** DATA SHOWN follows **

theorem test_meets_create : (List.replicate 3584 (1 : Byte)).length ≤ 3584 ∧ 3584 < (List.replicate 3585 (1 : Byte)).length := by
  rw [List.length_replicate, List.length_replicate]
  decide
theorem test_meets_decode_ignores : decode 0x5127 = .ok (.seReg 1 2) ∧
    (0x512F : Word) &&& (Instr.seReg 1 2).usedBits = (0x5127 : Word) &&& (Instr.seReg 1 2).usedBits := by decide
theorem test_meets_decode_row : decode 0xDABF = .ok (.drw 0xA 0xB 0xF) ∧
    (⟨"SHL", 0xF00F, 0x800E⟩ : OpcodeRow) ∈ opcodeMap ∧ (0x8FFE : Word) &&& 0xF00F = 0x800E := by decide
theorem test_meets_decode_error : decode 0xF075 = .error (.unknownOpcode 0xF075) ∧ decode 0xEFFF = .error (.unknownOpcode 0xEFFF) ∧
    decode 0x8008 = .error (.unknownOpcode 0x8008) ∧ decode 0x00EF = .error (.unknownOpcode 0x00EF) := by decide
theorem test_meets_memory : (4095 : Nat) ≤ 4095 ∧ 4095 < (4096 : Nat) ∧ (79 : Nat) ≤ 79 ∧
    (withConfig State.reset strictConfig).config.fontStoreFaults = true ∧ 80 ≤ (80 : Nat) ∧
    State.reset.config.fontStoreFaults = false := by decide
theorem test_meets_fetch : (place 0xFFE 0x00E0).pc.toNat ≤ 4094 ∧ (place 0xFFF 0).pc.toNat = 4095 ∧
    4095 < (place 0x1000 0).pc.toNat := by decide
theorem test_meets_stored_word : 1 ≤ (1 : Reg).val ∧ ∃ t, exec (.ldMI 1) { State.reset with I := 0xFFE } = .next t :=
  ⟨by decide, next_of (by decide)⟩
theorem test_meets_placed_word : { State.reset with pc := 0xFFE }.pc.toNat ≤ 4094 := by decide
theorem test_meets_step_runs : fetch (at200 0x6A5C) = .ok 0x6A5C ∧ decode 0x6A5C = .ok (.ldImm 0xA 0x5C) ∧
    ∃ t, exec (.ldImm 0xA 0x5C) { at200 0x6A5C with op := 0x6A5C } = .next t :=
  ⟨by decide, by decide, next_of (by decide)⟩
theorem test_meets_step_runs_fault : fetch (at200 0x00EE) = .ok 0x00EE ∧ decode 0x00EE = .ok .ret ∧
    exec .ret { at200 0x00EE with op := 0x00EE } = .fault .stackUnderflow := ⟨by decide, by decide, rfl⟩
theorem test_meets_timers_fall : ∃ t, step { at200 0xF307 with DT := 1, ST := 0 } = .next t := next_of (by decide)
theorem test_meets_trace_full : (∃ t, step { at200 0x00E0 with diag := true, trace := List.replicate 51 "e" } = .next t) ∧
    (List.replicate 51 "e").length = 51 := ⟨next_of (by decide), by decide⟩
theorem test_meets_trace_room : (∃ t, step { at200 0x00E0 with diag := true, trace := List.replicate 50 "e" } = .next t) ∧
    (List.replicate 50 "e").length ≠ 51 ∧ ∃ t, step (at200 0x00E0) = .next t := ⟨next_of (by decide), by decide, next_of (by decide)⟩
theorem test_meets_cycle_ok : ∃ t, cycle (input []) (at200 0x6A5C) = (.ok 0x6A5C, t) := ⟨_, rfl⟩
theorem test_meets_cycle_err : cycle (input []) (at200 0x00EE) = (.err .stackUnderflow, at200 0x00EE) := by decide
/-- Fetch, decode and execute each give a failure; the last state is safe. -/
theorem test_meets_cycle_fails : cycleFailure (place 0x1000 0) = some (.addressOutOfRange 0x1000) ∧
    cycleFailure (place 0xFFF 0) = some (.addressOutOfRange 4096) ∧
    cycleFailure (at200 0x8128) = some (.unknownOpcode 0x8128) ∧ cycleFailure (at200 0x00EE) = some .stackUnderflow ∧
    (at200 0x00E0).Safe :=
  ⟨by decide, by decide, by decide, by decide, show cycleFailure (at200 0x00E0) = none by decide⟩
theorem test_meets_exec_fails : execFailure .ret State.reset = some .stackUnderflow ∧
    execFailure (.call 0x300) (withConfig { State.reset with stack := [0x208] } strictConfig) = some .stackOverflow ∧
    execFailure (.ldF 0) (setVs { State.reset with op := 0xF029 } [(0, 9)]) = some (.unknownOpcode 0xF029) ∧
    execFailure (.drw 0 1 2) { State.reset with I := 0xFFF } = some (.addressOutOfRange 4096) ∧
    execFailure (.ldB 0) { State.reset with I := 0xFFE } = some (.addressOutOfRange 4096) ∧
    execFailure (.ldB 0) (withConfig { State.reset with I := 79 } strictConfig) = some (.addressOutOfRange 79) ∧
    execFailure (.ldMI 1) { State.reset with I := 0xFFF } = some (.addressOutOfRange 4096) ∧
    execFailure (.ldMI 0) (withConfig { State.reset with I := 0 } strictConfig) = some (.addressOutOfRange 0) ∧
    execFailure (.ldVI 1) { State.reset with I := 0xFFF } = some (.addressOutOfRange 4096) ∧
    execFailure (.skp 5) (setVs State.reset [(5, 16)]) = some (.keyIndexOutOfRange 16) ∧
    execFailure (.sknp 5) (setVs State.reset [(5, 255)]) = some (.keyIndexOutOfRange 255) ∧
    execFailure .cls State.reset = none := by decide
/-- CXKK reads no key; EX9E reads no random byte. -/
theorem test_meets_inputs : (at200 0xC10F).fetchesNo Instr.readsKeypad ∧ (at200 0xE59E).fetchesNo Instr.readsRand :=
  ⟨fetchesNo_of (fetches_of (i := .rnd 1 0x0F) 0xC10F (by decide) (by decide)) rfl,
   fetchesNo_of (fetches_of (i := .skp 5) 0xE59E (by decide) (by decide)) rfl⟩
/-- A state inside a call, with a word stored, that is not the reset state. -/
def insideCall : State := { place 0x300 0x00EE with stack := [0x200], DT := 3, I := 0xFFF }
theorem test_meets_invariant : insideCall.Inv ∧ ∃ t, step insideCall = .next t := by
  have hd : insideCall.config.stackDepth = none := by decide
  have hs : insideCall.stack = [0x200] := by decide
  exact ⟨⟨by decide, by decide, by decide, fun e he => by rw [hs, List.mem_singleton] at he; rw [he]; decide, fun d h => absurd (hd.symm.trans h) (by simp), by decide⟩, next_of (by decide)⟩
theorem test_meets_writers : (∃ t, exec (.drw 0 1 1) { State.reset with I := 0x300 } = .next t) ∧
    (∃ t, exec (.ldVI 3) { State.reset with I := 0x300 } = .next t) ∧ ∃ t, exec (.addReg 1 2) State.reset = .next t :=
  ⟨next_of (by decide), next_of (by decide), next_of (by decide)⟩
theorem test_meets_ret : State.reset.stack = [] ∧ insideCall.stack = [] ++ [0x200] := by decide
theorem test_meets_call : (withConfig { State.reset with stack := [0x208] } strictConfig).config.stackDepth =
      some (withConfig { State.reset with stack := [0x208] } strictConfig).sp ∧
    (withConfig State.reset strictConfig).config.stackDepth ≠ some (withConfig State.reset strictConfig).sp ∧
    State.reset.config.stackDepth ≠ some State.reset.sp := by decide
theorem test_meets_call_then_ret : ∃ t, exec (.call 0x300) State.reset = .next t ∧ { insideCall with stack := [0x200] }.stack = t.stack :=
  ⟨_, rfl, by decide⟩
theorem test_meets_ld_f : ((setVs State.reset [(0, 8)]).readV 0).toNat % 16 < 9 ∧ 9 ≤ ((setVs State.reset [(0, 9)]).readV 0).toNat % 16 := by
  decide
/-- FX33 at 4093, 4094, and at 79, 80 under FONT_STORE_FAULTS. -/
theorem test_meets_ld_b : ({ State.reset with I := 0xFFD }.I.toNat + 2 ≤ 4095 ∧ ¬ { State.reset with I := 0xFFD }.fontStoreBlocked) ∧
    4095 < { State.reset with I := 0xFFE }.I.toNat + 2 ∧
    (withConfig { State.reset with I := 79 } strictConfig).fontStoreBlocked ∧
    ¬ (withConfig { State.reset with I := 80 } strictConfig).fontStoreBlocked := by decide
/-- FX55 with X = 15 at 0xFF0, 0xFF1, and at 79, 80 under FONT_STORE_FAULTS. -/
theorem test_meets_ld_mi : ({ State.reset with I := 0xFF0 }.I.toNat + (15 : Reg).val ≤ 4095 ∧ ¬ { State.reset with I := 0xFF0 }.fontStoreBlocked) ∧
    4095 < { State.reset with I := 0xFF1 }.I.toNat + (15 : Reg).val ∧
    (withConfig { State.reset with I := 79 } strictConfig).fontStoreBlocked ∧
    ¬ (withConfig { State.reset with I := 80 } strictConfig).fontStoreBlocked := by decide
theorem test_meets_ld_vi : { State.reset with I := 0xFFF }.I.toNat + (0 : Reg).val ≤ 4095 ∧
    4095 < { State.reset with I := 0xFFF }.I.toNat + (1 : Reg).val := by decide
theorem test_meets_dump : ∃ t, exec (.ldMI 15) { State.reset with I := 0xFF0 } = .next t := next_of (by decide)
/-- DXYN with N = 1 at 0xFFF, N = 2 at 0xFFF, and N = 0. -/
theorem test_meets_drw : (0 < (1 : Fin 16).val → { State.reset with I := 0xFFF }.I.toNat + (1 : Fin 16).val - 1 ≤ 4095) ∧
    (0 < (2 : Fin 16).val ∧ 4095 < { State.reset with I := 0xFFF }.I.toNat + (2 : Fin 16).val - 1) ∧
    (0 < (0 : Fin 16).val → { State.reset with I := 0xFFF }.I.toNat + (0 : Fin 16).val - 1 ≤ 4095) := by decide
/-- A sprite bit on a set cell, and a sprite bit on a clear one. -/
theorem test_meets_drw_collision :
    ((setMem { State.reset with I := 0x300 } 0x300 [0x80]).spriteLit 0 0 1 0 ∧
      fbRead (setCells (setMem { State.reset with I := 0x300 } 0x300 [0x80]) [0]) 0 = true) ∧
    (∀ k : Fin 2048, (setMem { State.reset with I := 0x300 } 0x300 [0x80]).spriteLit 0 0 1 k.val →
      fbRead (setMem { State.reset with I := 0x300 } 0x300 [0x80]) k = false) :=
  ⟨⟨⟨0, by decide, 0, by decide, by decide, by decide⟩, by decide⟩, fun k _ => Framebuffer.cell_clear k.val⟩
theorem test_meets_draw_twice : ∃ t, exec (.drw 0 1 5) { State.reset with I := 0x300 } = .next t := next_of (by decide)
theorem test_meets_host_inputs : (hear State.reset [3] 0xA7).inputs = input [3] 0xA7 :: [] := rfl
theorem test_meets_key_skips : ((setVs State.reset [(5, 15)]).readV 5).toNat = (15 : Reg).val ∧
    15 < ((setVs State.reset [(5, 16)]).readV 5).toNat := by decide
theorem test_meets_wait : (∀ k, (hear State.reset []).key k = false) ∧ (hear State.reset [3, 9]).key 3 = true ∧
    (∀ j, j < 3 → (hear State.reset [3, 9]).key j = false) ∧ (hear State.reset [3, 9]).config.waitKeyVx = .unchanged ∧
    (withConfig State.reset strictConfig).config.waitKeyVx = .lowestPressed ∧
    (withConfig State.reset { strictConfig with waitKeyVx := .draw }).config.waitKeyVx = .draw := by decide
theorem test_meets_timer_cycles : (at200 0xF215).fetches (.ldDT 2) ∧ (at200 0xF218).fetches (.ldST 2) ∧ (at200 0xF307).fetches (.ldVDT 3) :=
  ⟨⟨0xF215, by decide, by decide⟩, ⟨0xF218, by decide, by decide⟩, 0xF307, by decide, by decide⟩
theorem test_meets_waiting : (hear (at200 0xF40A) []).fetches (.ldK 4) ∧ ∀ k, (hear (at200 0xF40A) []).key k = false :=
  ⟨⟨0xF40A, by decide, by decide⟩, by decide⟩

** End of DATA SHOWN **

■ **TASK DESCRIPTION**
Look over the data above and show each line that contains "have".

■ **RESULT OF THE EXERCISE**
  have hd : insideCall.config.stackDepth = none := by decide
  have hs : insideCall.stack = [0x200] := by decide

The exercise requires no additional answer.